= The Walls of Air =

The Walls of Air is a novel by Barbara Hambly published in 1983. It is the second part of The Darwath Trilogy.

==Plot summary==
The Walls of Air is the second of a three-part series of novels set in Darwath, a mystical realm located near to ours across the Void. In this novel, the wizard Ingold Inglorion and his recruits from our world - Rudy Solis and Gil Patterson - lead the refugees to a form of safety from the Dark in the Keep of Dare. Rudy and Ingold set off to find the Hidden City of Quo. There they hope to find the Archmage Lothiro and the magical might of the Wizards of Darwath, hidden from the Dark behind the Walls of Air.

==Chapter outline==
Chapter one: The Dark besiege the Keep of Dare. Rudy finds a wizard's room and a seeing stone.

Chapter two: The Dark attempt to break into the Keep. Ingold holds the doors - but only the wizards can see it. Ingold and Rudy leave for Quo.

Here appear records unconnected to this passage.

-- ==== Sys2Proof/Machine/UplinkOps.lean ====
section
/-! DEFINITION. The uplink: credits, the arbiter, sessions, probes, the choice of the active path, inbound frames and the office wait list (chapter 6). -/

namespace Sys2Proof.Machine

/-- A path's record written. -/
def putPath (p : Path) (r : PathRec) (s : State) : State := { s with ulc := s.ulc.setPath p r }

/-! ## Credits -/

/-- The credit count of a class (R115). -/
def Credits.get (c : Credits) : Class → CreditCount
  | .auth => c.auth
  | .price => c.price
  | .journal => c.journal
  | .office => c.office
  | .guest => c.guest
/-- The credits with a class's count changed. -/
def Credits.put (c : Credits) (k : Class) (n : CreditCount) : Credits :=
  match k with
  | .auth => { c with auth := n }
  | .price => { c with price := n }
  | .journal => { c with journal := n }
  | .office => { c with office := n }
  | .guest => { c with guest := n }

/-- A count at session open, its grant taken at the top of the range when above it (R115). -/
def openCount (top grant : Nat) : CreditCount := { grant := min grant top, held := min grant top, inUse := 0 }
/-- The credits of a new session (R115). -/
def openCredits (g : Grants) : Credits :=
  { auth := openCount 7 g.auth, price := openCount 7 g.price, journal := openCount 7 g.journal,
    office := openCount 7 g.office, guest := openCount 7 g.guest, shared := openCount 127 g.shared }
/-- Whether a grant lies above its range (R115). -/
def grantsTooHigh (g : Grants) : Bool :=
  decide (7 < g.auth) || decide (7 < g.price) || decide (7 < g.journal) || decide (7 < g.office) ||
  decide (7 < g.guest) || decide (127 < g.shared)

/-- One credit moves from held to in use (R115). -/
def CreditCount.spend (c : CreditCount) : CreditCount := { c with held := c.held - 1, inUse := c.inUse + 1 }
/-- Credits come back, at most those in use (R116). -/
def CreditCount.giveBack (c : CreditCount) (n : Nat) : CreditCount :=
  { c with held := c.held + min n c.inUse, inUse := c.inUse - min n c.inUse }

/-- Whether a class has a usable credit (R117). -/
def usableCredit (t : Settings) (c : Credits) (k : Class) : Bool :=
  decide (0 < (c.get k).held) ||
  match k with
  | .auth | .price | .journal => decide (0 < c.shared.held)
  | .office | .guest => decide (t.nat .sharedFloor < c.shared.held)

/-- A credit is spent: a dedicated one if one is held, else a shared one (R117). -/
def spendCredit (c : Credits) (k : Class) : Credits :=
  if 0 < (c.get k).held then c.put k (c.get k).spend else { c with shared := c.shared.spend }

/-! ## The class queues and the arbiter -/

/-- A class queue (R114). -/
def Ulc.queue (u : Ulc) : Class → List UpFrame
  | .auth => u.authQ
  | .price => u.priceQ
  | .journal => u.journalQ
  | .office => u.officeQ
  | .guest => u.guestQ
/-- The uplink with a class queue changed. -/
def Ulc.putQueue (u : Ulc) (k : Class) (q : List UpFrame) : Ulc :=
  match k with
  | .auth => { u with authQ := q }
  | .price => { u with priceQ := q }
  | .journal => { u with journalQ := q }
  | .office => { u with officeQ := q }
  | .guest => { u with guestQ := q }

/-- The arbiter's order of classes (R118). -/
def arbiterOrder (s : State) : List Class :=
  match s.day.store with
  | .opened | .closing =>
    if promoteReached s then [.auth, .journal, .price, .office, .guest] else [.auth, .price, .journal, .office, .guest]
  | _ => [.auth, .journal, .price, .office]

/-- Whether an office frame wants a reply. -/
def UpFrame.wantsReply : UpFrame → Bool
  | .office _ _ w _ => w
  | _ => false

/-- Whether the arbiter may take a class's head frame on the active path (R118). -/
def classQualifies (s : State) (p : Path) (c : Credits) (k : Class) : Bool :=
  match s.ulc.queue k with
  | [] => false
  | f :: _ =>
    permittedOn s.settings k p && usableCredit s.settings c k &&
    match k with
    | .office => !f.wantsReply || decide (s.ulc.waits.length < Config.officeWaits)
    | .guest => s.gac.service == .opened
    | _ => true

/-- A frame goes out on a path (R119). -/
def transmit (p : Path) (f : UpFrame) (s : State) : State :=
  emit (.uplink p f) (putPath p { s.ulc.path p with tx := some f } s)

/-- The owner of a frame is told that it is sent (R119). -/
def frameSent (f : UpFrame) (session : Nat) (s : State) : State :=
  match f with
  | .authRequest trace _ _ _ => guestDecide (authFrameSent trace session s)
  | .journalRecord batch _ _ r => journalFrameSent batch r.seq session s
  | .fileRequest _ _ => fileRequestSent session s
  | .office n _ true _ =>
    { s with ulc := { s.ulc with
        waits := s.ulc.waits ++ [{ forward := n, session := session, expiry := s.ulc.t4.counter }] } }
  | _ => s

/-- The arbiter takes a class's head frame: the credit is spent and the frame is sent (R117, R119). -/
def takeFrame (p : Path) (c : Credits) (k : Class) (s : State) : State :=
  match s.ulc.queue k with
  | [] => s
  | f :: rest =>
    let s1 := { s with ulc := s.ulc.putQueue k rest }
    let s2 := putPath p { s1.ulc.path p with credits := some (spendCredit c k) } s1
    frameSent f ((s.ulc.path p).session.getD 0) (transmit p f s2)

/-- The arbiter's choice on the active path (R118). -/
def arbitrate (p : Path) (s : State) : State :=
  match (s.ulc.path p).credits with
  | none => s
  | some c =>
    match (arbiterOrder s).find? (classQualifies s p c) with
    | some k => takeFrame p c k s
    | none => s

/-- A HELLO as it goes out, with the identity record's numbers (R108). -/
def helloFrame (s : State) : UpFrame := .hello s.identity.serial (s.identity.branch.getD 0)

/-- A control frame as it goes out: a HELLO carries the branch number of that moment (R191). -/
def controlFrame (s : State) : UpFrame → UpFrame
  | .hello _ _ => helloFrame s
  | f => f

/-- A path's transmitter, when idle: its own control frames first, then on the active path the arbiter's choice (R118). -/
def pump (p : Path) (s : State) : State :=
  let r := s.ulc.path p
  if r.tx.isSome then s
  else match r.control with
    | f :: rest => transmit p (controlFrame s f) (putPath p { r with control := rest } s)
    | [] => if s.ulc.active = some p then arbitrate p s else s

/-- Both transmitters (R118, R119); when the arbiter chooses, and that PRIMARY is looked at first: DESIGN CHOICE (log entry 70). -/
def pumpPaths (s : State) : State := pump .backup (pump .primary s)

/-! ## Sessions -/

/-- A HELLO is sent on a path in HELLO_WAIT, with an expiry in T2 (R108); frames of an earlier session no longer wait. While the
transmitter is busy the frame waits in the control list, and the expiry runs from now all the same: DESIGN CHOICE (log entry
17). -/
def greet (p : Path) (s : State) : State :=
  putPath p { s.ulc.path p with
    state := .helloWait, control := [helloFrame s], helloExpiry := some s.ulc.t2.counter } s

/-- A path record that goes DOWN; its last refusal and its probe numbers are kept (R108, R110). -/
def downPath (r : PathRec) : PathRec := { resetPath with refusal := r.refusal, probeNumber := r.probeNumber }

/-- The office records that a property picks end without a reply, for a cause (R124), in the order of their list: DESIGN CHOICE (log
entries 1 and 43). -/
def endWaits (c : TimeoutCause) (p : OfficeWait → Bool) (s : State) : State :=
  let s1 := { s with ulc := { s.ulc with waits := s.ulc.waits.filter fun w => !p w } }
  (s.ulc.waits.filter p).foldl (fun u w => notify (.forwardTimeout w.forward c) u) s1

/-- The office records of an ended session are ended (R124). -/
def officeSessionEnd (n : Nat) (s : State) : State := endWaits .sessionEnd (fun w => w.session == n) s

/-- A path session ends (R109): credits cleared, its expiries ended and their owners told, probes dropped, the number absent, and the path
greets again or is DOWN. The owners are told in the order AUZ, TXE, the office wait list: DESIGN CHOICE (log entry 43). -/
def endPathSession (p : Path) (s : State) : State :=
  match (s.ulc.path p).session with
  | none => s
  | some n =>
    let s1 := putPath p { s.ulc.path p with credits := none } s
    let s2 := officeSessionEnd n (transferSessionEnd n (authSessionEnd n s1))
    let r := s2.ulc.path p
    if r.carrier then
      greet p (putPath p { r with probes := [], nextProbe := none, session := none } s2)
    else putPath p (downPath r) s2

/-- One more miss; the count stands when the session ends, and a new session returns it to 0 (R109, R111). -/
def missProbe (r : PathRec) : PathRec := { r with missed := r.missed + 1 }

/-- ULC tells the blocks that the active path has changed (R113, step 4). -/
def pathChanged (s : State) : State := guestDecide (testQueued s)

/-- The UPLINK notice (R113). -/
def uplinkNotice (s : State) (old new : Option Path) (cause : PathCause) : NoticeBody :=
  .uplink old new cause (match new with | some p => (s.ulc.path p).session | none => none)
    s.ulc.primary.state s.ulc.backup.state s.ulc.primary.degraded s.ulc.backup.degraded

/-- The previous active path's session ends when it is still UP (R113, step 1). -/
def leavePath (p : Option Path) (s : State) : State :=
  match p with
  | some q => if (s.ulc.path q).state = .up then endPathSession q s else s
  | none => s

/-- ULC chooses the active path again (R113); a change wakes the part from QUIET (R130, R175). -/
def rechoose (cause : PathCause) (s : State) : State :=
  let old := s.ulc.active
  let new := chosenPath s.ulc
  if new = old then s
  else
    let s1 := leavePath old s
    let s2 := wake .pathChange { s1 with ulc := { s1.ulc with active := new } }
    pathChanged (notify (uplinkNotice s2 old new cause) s2)

/-- A probe is sent: its number and time join the list with an expiry in T2, and the next is scheduled (R110). While the transmitter is
busy the frame waits in the control list, and its sending time, its expiry and the next probe's time run from now, not from its
going out: DESIGN CHOICE (log entry 17). -/
def sendProbe (p : Path) (s : State) : State :=
  let r := s.ulc.path p
  putPath p { r with
    probes := r.probes ++ [{ number := r.probeNumber, sentAt := s.timer, expiry := s.ulc.t2.counter }]
    probeNumber := (r.probeNumber + 1) % 256
    nextProbe := some (s.timer + probeMs s)
    control := r.control ++ [.probe r.probeNumber] } s

/-- A probe that expired or was dropped is a miss; the third in a row ends the session (R111). -/
def probeMissed (p : Path) (number : Nat) (s : State) : State :=
  let r := s.ulc.path p
  let r1 := missProbe { r with probes := r.probes.filter fun x => x.number != number }
  let s1 := putPath p r1 s
  if r1.missed < 3 then s1 else rechoose .probesMissed (endPathSession p s1)

/-- A probe falls due: while four are outstanding the oldest is dropped as a miss, and the new one is sent if the session
goes on (R110). -/
def probeDue (p : Path) (s : State) : State :=
  let r := s.ulc.path p
  let s1 := match r.probes with
    | x :: _ => if r.probes.length < 4 then s else probeMissed p x.number s
    | [] => s
  if (s1.ulc.path p).state = .up ∧ (s1.ulc.path p).session = r.session then sendProbe p s1 else s1

/-- A session opens on a path in HELLO_WAIT (R109, R115). -/
def openSession (p : Path) (g : Grants) (s : State) : State :=
  let n := nextIn 1 Config.max32 s.ulc.sessions
  let s1 := { s with ulc := { s.ulc with sessions := n } }
  let s2 := putPath p { s1.ulc.path p with
    state := .up, session := some n, helloExpiry := none, outCount := 0, missed := 0, probes := [],
    credits := some (openCredits g), control := [] } s1
  rechoose .pathUp (sendProbe p (s2.when (grantsTooHigh g) linkError))

/-- A probe reply within the session: the round trip goes to the quality watch (R110, R112). -/
def probeAnswered (p : Path) (x : Probe) (s : State) : State :=
  let r := s.ulc.path p
  let rt := s.timer - x.sentAt
  let q := if qualityScoped s.settings p then qualityAfter s.settings rt r.outCount r.degraded else (r.outCount, r.degraded)
  let s1 := putPath p { r with
    probes := r.probes.filter fun y => y.number != x.number
    roundTrip := some rt
    missed := 0
    outCount := q.1
    degraded := q.2 } s
  if q.2 = r.degraded then s1 else rechoose (if q.2 then .degraded else .recovered) s1

/-! ## Carrier -/

/-- A modem reports carrier to a running part (R107, R108). -/
def carrierUp (p : Path) (s : State) : State :=
  let s1 := putPath p { s.ulc.path p with carrier := true } s
  if (s.ulc.path p).state = .down then greet p s1 else s1

/-- A modem loses carrier: the path goes DOWN and its session ends (R108, R109); a frame going out is cut (R119). -/
def carrierDown (p : Path) (s : State) : State :=
  let s1 := putPath p { s.ulc.path p with carrier := false, tx := none, control := [] } s
  match (s.ulc.path p).state with
  | .up => rechoose .carrierLost (endPathSession p s1)
  | _ => putPath p (downPath (s1.ulc.path p)) s1

/-! ## Inbound frames -/

/-- R125's checks of an inbound frame other than a HELLO answer: nothing is received on a DOWN path, a path in HELLO_WAIT
counts a link error, and an UP path routes the frame. -/
def inbound (p : Path) (f : State → State) (s : State) : State :=
  match (s.ulc.path p).state with
  | .down => s
  | .helloWait => linkError s
  | .up => f s

/-- A frame handed to another block wakes the part (R130, R175). -/
def handOver (f : State → State) (s : State) : State := f (wake .headOffice s)

/-- A reply of R126: discarded with a route error when a field is out of range (R127, R196, log entry 25), else handed to
its owner. -/
def routeReply (p : Path) (fits : Bool) (f : State → State) (s : State) : State :=
  inbound p (fun t => if fits then handOver f t else routeError t) s

/-- An unsolicited message of R127: discarded uncounted while the route table is off, a route error when out of range, else
taken by its owner. -/
def routeMessage (p : Path) (fits : Bool) (f : State → State) (s : State) : State :=
  inbound p (fun t =>
    if t.settings.on .routeTable then (if fits then handOver f t else routeError t) else t) s

/-- A CREDIT frame for a session's counts (R116). -/
def takeCredit (p : Path) (target count : Nat) (s : State) : State :=
  match (s.ulc.path p).credits with
  | none => s
  | some c =>
    let k : Option Class := match target with
      | 0 => some .auth
      | 1 => some .price
      | 2 => some .journal
      | 3 => some .office
      | 4 => some .guest
      | _ => none
    let n := match k with | some k => c.get k | none => c.shared
    let c1 := match k with | some k => c.put k (n.giveBack count) | none => { c with shared := n.giveBack count }
    let s1 := putPath p { s.ulc.path p with credits := some c1 } s
    s1.when (decide (n.inUse < count)) routeError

Chapter three: The journey to Quo begins. Rudy beings to learn.

Chapter four: Gil stands guard. Minalde delivers food to the refugees of Penambra.

Chapter five: Ingold and Rudy continue their journey. They meet refugees in the desert.

Chapter six: The refugees at the Tall Gates ambush the forage party for their food. Criminals sneak out for extra food. Gil is forced to kill.

Chapter seven: An execution. Gil begins to investigate the church records. Gil and the queen search for and find the seeing room. Gil recognizes her love for Ingold.

Chapter eight: Rudy gets lost. Alone, he heads west towards Quo.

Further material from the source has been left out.